The World Health Organization on Sunday reported over 40,000 confirmed cases and more than 900 deaths in China, exceeding the number of global fatalities from the SARS epidemic in 2002-2003.

Outside China, there have been over 300 confirmed cases spread across 24 countries. A man died in the Philippines after traveling there from Wuhan.

The White House insists the coronavirus outbreak will not have a major impact in the U.S., with chief economic advisor Larry Kudlow predicting “a drop in GDP of perhaps two-tenths of 1% — that’s all we found so far.”

Still, mounting fears and resulting precautions around the deadly disease are denting quarterly earnings for global brands.

Tapestry, which owns Coach, Kate Spade and Stuart Weitzman, said the virus had closed the majority of its stores in mainland China.

“We now expect that our second half results could be negatively impacted by approximately $200-$250 million in sales and $0.35-$0.45 in earnings per diluted share, given current trends in China,” Tapestry told investors. “If the situation further deteriorates, or the outbreak affects demand outside of the country, this impact could be worse.”

Estée Lauder, a major cosmetics company, said it adjusted its outlook after the outbreak resulted in a significant drop in air travel and consumer traffic in vital shopping and tourist areas.

“Global travel retail, localities most affected by the virus outbreak and destination markets favored by tourists are expected to experience the greatest negative impact in the coming months followed by a gradual recovery later in the fiscal year,” it told investors. “The company stands ready to facilitate the recovery as soon as the market dynamics support it.”

Another cosmetics giant, L’Oreal, said it conveys its “deepest solidarity” with the people of China as they grapple with the disease and are bracing for a “temporary impact” on their Asia business. It’s confident that sales will bounce back.

“The experiences we have had with similar situations in the past (SARS, MERS, etc.) show that, after a period of disturbance, consumption resumes stronger than before,” the company said. “Therefore, at this stage, and assuming that this epidemic follows a similar pattern, we are confident in our capacity this year again to outperform the beauty market and achieve another year of growth in both sales and profits.”

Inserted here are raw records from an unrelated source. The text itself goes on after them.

/-- A containment cause arises (R401). -/
def State.pxContain (s : State) (p cause : Nat) : State :=
  let s := s.modPc p (fun c => { c with causes := cause :: c.causes.filter (· != cause), due := false,
                                        begun := (false, false, false, c.begun.2.2.2) })
  let s := if cause = 1 then
      (s.modPc p (fun c => { c with deadline := true })).put (F.PX_DEADLINE_TICKS p) 8000
    else s
  (s.pxContainRegs p).pxEvt p 2

/-- A cause ends; the deadline stops when the containment ends (R401, R405). -/
def State.pxRelease (s : State) (p : Nat) (ends : Nat → Bool) : State :=
  let s := s.modPc p (fun c => { c with causes := c.causes.filter (fun k => !ends k) })
  let s := if s.pxContained p then s
    else (s.modPc p (fun c => { c with deadline := false, expired := false })).put (F.PX_DEADLINE_TICKS p) 0
  s.pxContainRegs p

/-- The owner made a port reset (R402): the first DL_Up completes it, and an expired deadline no longer holds
PERST_N. -/
def State.pxResetMade (s : State) (p : Nat) : State := s.modPc p (fun c => { c with due := true, expired := false })

/-- A drive link can train at this speed and width: within MAX_RATE and WIDTH, ×1, ×2 or ×4 (R209, R391). -/
def State.pxTrains (s : State) (p speed width : Nat) : Bool :=
  1 ≤ speed && decide (speed ≤ (s.pxLimits p).1) && [1, 2, 4].contains width && decide (width ≤ (s.pxLimits p).2)

/-- The lanes of a link that is detected anew forget their failures to qualify (R202). -/
def State.pxFresh (s : State) (p : Nat) : State :=
  match s.pxGroup p with
  | some g => if s.flag (F.PX_STATUS_LINK_UP p) then s else s.flexForget g
  | none => s

/-- DL_Up: it completes a port reset that was made, which ends every cause but DPC (R401, R402). The lane group must be enabled
(R187, R213). -/
def State.pxDlUp (s : State) (p speed width : Nat) : State :=
  if s.flag (F.PX_STATUS_PERST p) || (s.pc p).causes.contains 3 || !s.flag (F.PX_CTRL_ENABLE p) || !s.awake
      || !s.groupOn (s.pxGroup p) || !s.pxTrains p speed width then s
  else
    let up := s.flag (F.PX_STATUS_LINK_UP p)
    let s := s.pxFresh p
    let s := s.put (F.PX_STATUS_LINK_UP p) 1
    let s := s.put (F.PX_STATUS_SPEED p) speed
    let s := s.put (F.PX_STATUS_WIDTH p) width
    let s := s.pxLanes p width laneActive (speed - 1)
    let s := if up then s
      else
        let s := (s.pxEvt p 0).cfgSet p 0x1E (2 ^ 24)
        if s.cfgF p 0x1E 5 1 = 1 && s.cfgF p 0x1E 12 1 = 1 then s.pxNotify p else s
    if (s.pc p).due then
      (s.modPc p (fun c => { c with due := false })).pxRelease p (fun k => k != 3 && (k != 4 || s.unitRuns (11 + p)))
    else s

/-- DPC triggers: the drive link is held Disabled and cause 3 arises (R401, R403). REASON 1 non-fatal, 2 fatal. -/
def State.pxDpc (s : State) (p reason source : Nat) : State :=
  let s := s.cfgPut p 0x56 (withBits (withBits (s.cfgW p 0x56) 0 3 (1 + 2 * reason)) 16 16 source)
  let s := (s.pxDlDown p).pxContain p 3
  if s.cfgF p 0x55 19 1 = 1 then (s.cfgSet p 0x56 8).pxMsi p else s

/-- DPC Trigger Enable: 1 ERR_FATAL only, 2 ERR_NONFATAL or ERR_FATAL. -/
def State.dpcTakes (s : State) (p : Nat) (fatal : Bool) : Bool :=
  let e := s.cfgF p 0x55 16 2
  ((e == 1 && fatal) || e == 2) && s.cfgF p 0x56 0 1 == 0

/-- An uncorrectable error of the port by its AER bit: status, first header, event and message (R390, R397). -/
def State.pxError (s : State) (p bit : Nat) (t : List Byte) : State :=
  let fresh := s.cfgW p 0x41 == 0
  let s := s.cfgSet p 0x41 (2 ^ bit)
  if s.cfgF p 0x42 bit 1 = 1 then s
  else
    let fatal := s.cfgF p 0x43 bit 1 == 1
    let s := if fresh then
        (s.cfgPut p 0x46 (withBits (s.cfgW p 0x46) 0 5 bit)).each [0, 1, 2, 3] (fun s i => s.cfgPut p (0x47 + i) (tlpDw t i))
      else s
    let s := s.cfgSet p 0x1A (if fatal then 2 ^ 18 else 2 ^ 17)
    let s := s.pxEvt p (if fatal then 4 else 5)
    if s.dpcTakes p fatal then s.pxDpc p 0 (s.get (F.PX_BUS_PRIMARY p) * 256)
    else if s.cfgF p 0x1A (if fatal then 2 else 1) 1 = 1 || s.cfgF p 0x01 8 1 = 1 then
      (if s.cfgF p 0x01 8 1 = 1 then s.cfgSet p 0x01 (2 ^ 30) else s).pxErrMsg p (if fatal then 0x33 else 0x31)
    else s

/-- A Malformed TLP is discarded and counted (R391, R393). -/
def State.pxMalformed (s : State) (p : Nat) (t : List Byte) : State :=
  (s.bump (F.PX_MALFORMED_COUNT p) 1).pxError p 18 t

/-- A non-posted request is answered with Unsupported Request or Completer Abort. -/
def State.pxAnswer (s : State) (p status : Nat) (t : List Byte) : State := s.pxSelf p 2 (s.cplOf p status t none)

/-- A non-posted request is refused: a UR of R397, R400 or R403 is counted (R404, R407). -/
def State.pxRefuse (s : State) (p status : Nat) (t : List Byte) : State :=
  (if status = 1 then s.bump (F.PX_DOWN_UR_COUNT p) 1 else s).pxAnswer p status t

/-! ### Configuration of the virtual downstream port (R388 to R390) -/

/-- The bits of a field that a configuration write leaves as they are, since it names a value that the port does not support: Max
Payload Size above 512 B, and power states D1 and D2 (R390, R391, DESIGN CHOICE, log entry 149). -/
def cfgKeep (i v : Nat) : Nat :=
  if i = 0x1A && 2 < bitsOf v 5 3 then 0xE0
  else if i = 0x11 && (bitsOf v 0 2 = 1 || bitsOf v 0 2 = 2) then 3
  else 0

/-- A configuration write of a doubleword under byte enables, with what its bits do. -/
def State.cfgWrite (s : State) (p i be v : Nat) : State :=
  let en := maskOf 32 (fun b => bitAt be (b / 8))
  let old := s.cfgW p i
  let m := cfgMask i &&& en &&& (2 ^ 32 - 1 - cfgKeep i v)
  let new := ((old &&& (2 ^ 32 - 1 - m)) ||| (v &&& m)) &&& (2 ^ 32 - 1 - (v &&& cfgW1c i &&& en))
  let s := s.cfgPut p i new
  -- an MSI that waits goes out as its mask is cleared
  let s := if i = 0x16 && !bitAt new 0 && bitAt (s.cfgW p 0x17) 0 then (s.cfgPut p 0x17 0).pxMsi p else s
  let s := if i = 6 then
      let s := s.put (F.PX_BUS_SECONDARY p) (bitsOf new 8 8)
      s.put (F.PX_BUS_SUBORDINATE p) (bitsOf new 16 8)
    else s
  -- Secondary Bus Reset (Bridge Control bit 6), Link Disable (Link Control bit 4): a reset once set and cleared
  let s := if i = 0x0F && bitAt en 22 then
      (if bitAt new 22 then (s.modPc p (fun c => { c with begun := (true, c.begun.2) })).pxDlDown p
       else if (s.pc p).begun.1 then (s.modPc p (fun c => { c with begun := (false, c.begun.2) })).pxResetMade p
       else s)
    else s
  let s := if i = 0x1C && bitAt en 4 then
      (if bitAt new 4 then (s.modPc p (fun c => { c with begun := (c.begun.1, true, c.begun.2.2) })).pxDlDown p
       else if (s.pc p).begun.2.1 then
         (s.modPc p (fun c => { c with begun := (c.begun.1, false, c.begun.2.2) })).pxResetMade p
       else s)
    else s
  if i = 0x56 && bitAt old 0 && !bitAt new 0 then s.pxRelease p (· == 3) else s

/-- A Type 0 configuration request to device 0, completed by the hub; the first write captures the bus number (R389). -/
def State.cfgAccess (s : State) (p : Nat) (t : List Byte) : State :=
  let i := bitsOf (tlpDw t 2) 2 10
  if tlpHasData t then
    let s := if (s.pc p).captured then s
      else (s.modPc p (fun c => { c with captured := true })).put (F.PX_BUS_PRIMARY p) (tlpB t 8)
    let s := s.cfgWrite p i (tlpB t 7 % 16) (ofBytesLE ((t.drop 12).take 4))
    s.pxSelf p 2 (s.cplOf p 0 t none)
  else s.pxSelf p 2 (s.cplOf p 0 t (some (ofBytesBE (toBytesLE 4 (s.cfgRead p i)))))

/-! ### Routing (R396, R397) -/

/-- An address lies in an enabled window of the virtual downstream port (R397). -/
def State.inWindow (s : State) (p a : Nat) : Bool :=
  let mem := s.cfgW p 0x08
  let pre := s.cfgW p 0x09
  let lo := bitsOf pre 4 12 * 2 ^ 20 + s.cfgW p 0x0A * 2 ^ 32
  let hi := bitsOf pre 20 12 * 2 ^ 20 + 0xFFFFF + s.cfgW p 0x0B * 2 ^ 32
  s.cfgF p 0x01 1 1 == 1 && s.cfgF p 0x11 0 2 == 0
    && ((decide (bitsOf mem 4 12 * 2 ^ 20 ≤ a) && decide (a ≤ bitsOf mem 20 12 * 2 ^ 20 + 0xFFFFF))
      || (decide (lo ≤ a) && decide (a ≤ hi)))

/-- A TLP for the drive: it goes out while the drive link is up, else a request is refused and the rest discarded. -/
def State.pxToDrive (s : State) (p : Nat) (t : List Byte) : State :=
  if s.flag (F.PX_STATUS_LINK_UP p) then s.emit (.tlp p t)
  else if tlpClass (tlpKind t) = 1 then s.pxAnswer p 1 t else s

/-- A request to the drive, refused or discarded while the port is contained (R403). -/
def State.pxRequest (s : State) (p : Nat) (t : List Byte) : State :=
  if s.pxContained p && tlpKind t != .cpl then
    (if tlpClass (tlpKind t) = 1 then s.pxRefuse p 1 t else s)
  else s.pxToDrive p t

/-- A configuration request that the hub does not take is answered with UR, and reported through AER (R389, R397). -/
def State.cfgRefuse (s : State) (p : Nat) (t : List Byte) : State := (s.pxError p 20 t).pxAnswer p 1 t

/-- A downstream TLP of the owner in the tunnel of a CLASS (R389, R391, R393, R397, R403). -/
def State.pxDown (s : State) (p cls : Nat) (t : List Byte) : State :=
  if !s.tlpFormOk p t || tlpClass (tlpKind t) != cls then s.pxMalformed p t
  else
    let s := if s.cfgF p 0x46 8 1 = 1 && !ecrcOk t then (s.bump (F.PX_ECRC_ERR_COUNT p) 1).pxError p 19 t else s
    let bus := tlpB t 8
    match tlpKind t with
    | .cfg0 => if tlpB t 9 = 0 then s.cfgAccess p t else s.cfgRefuse p t
    | .cfg1 =>
      -- below a port without ARI Forwarding Enable there is device 0 alone (log entry 15)
      if bus = s.get (F.PX_BUS_SECONDARY p) then
        if tlpB t 9 / 8 != 0 && s.cfgF p 0x22 5 1 = 0 then s.cfgRefuse p t
        else s.pxRequest p (match t with
          | b :: r => (b - 1) :: r
          | [] => [])
      else if s.get (F.PX_BUS_SECONDARY p) < bus && bus ≤ s.get (F.PX_BUS_SUBORDINATE p) then s.pxRequest p t
      else s.cfgRefuse p t
    | .memRd => if s.inWindow p (tlpAddr t) then s.pxRequest p t else (s.pxError p 20 t).pxRefuse p 1 t
    | .atomic => if s.inWindow p (tlpAddr t) then s.pxRequest p t else (s.pxError p 20 t).pxRefuse p 1 t
    | .memWr => if s.inWindow p (tlpAddr t) then s.pxRequest p t else s.pxError p 20 t
    | .io => (s.pxError p 20 t).pxRefuse p 1 t
    | .msg => s.pxError p 20 t
    | .cpl => s.pxRequest p t
    | .bad => s.pxMalformed p t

Mr. Trump has tried to manage the fallout from the virus by imposing travel restrictions to prevent its spread while praising Chinese President Xi Jinping to keep his relationship with the strongman on an even keel.

“The history of Trump and China is a little bit of good cop, bad cop,” said Tom Duesterberg, a senior fellow at the Hudson Institute, a D.C. think tank. “The U.S. economy is in pretty good shape right now and the only thing that could derail it in the election year — which honestly Trump thinks about — really is this crisis in China, with the virus, and the impact it’s having on economies around the world.”

The president is hoping to enter “phase two” trade negotiations after striking an initial agreement in which China agreed to buy large amounts of U.S. farm products in exchange for tariff relief from the White House.

The phase-one deal eased global tensions around trade, though the virus is giving global companies another reason to feel skittish about their relationship with China.

“Global firms, including those in the United States, are certainly going to have to take this into account looking ahead,” Mr. Duesterberg said. “There are all kinds of reasons to diversity your supply chains away from China. This inability to control this situation is another one.”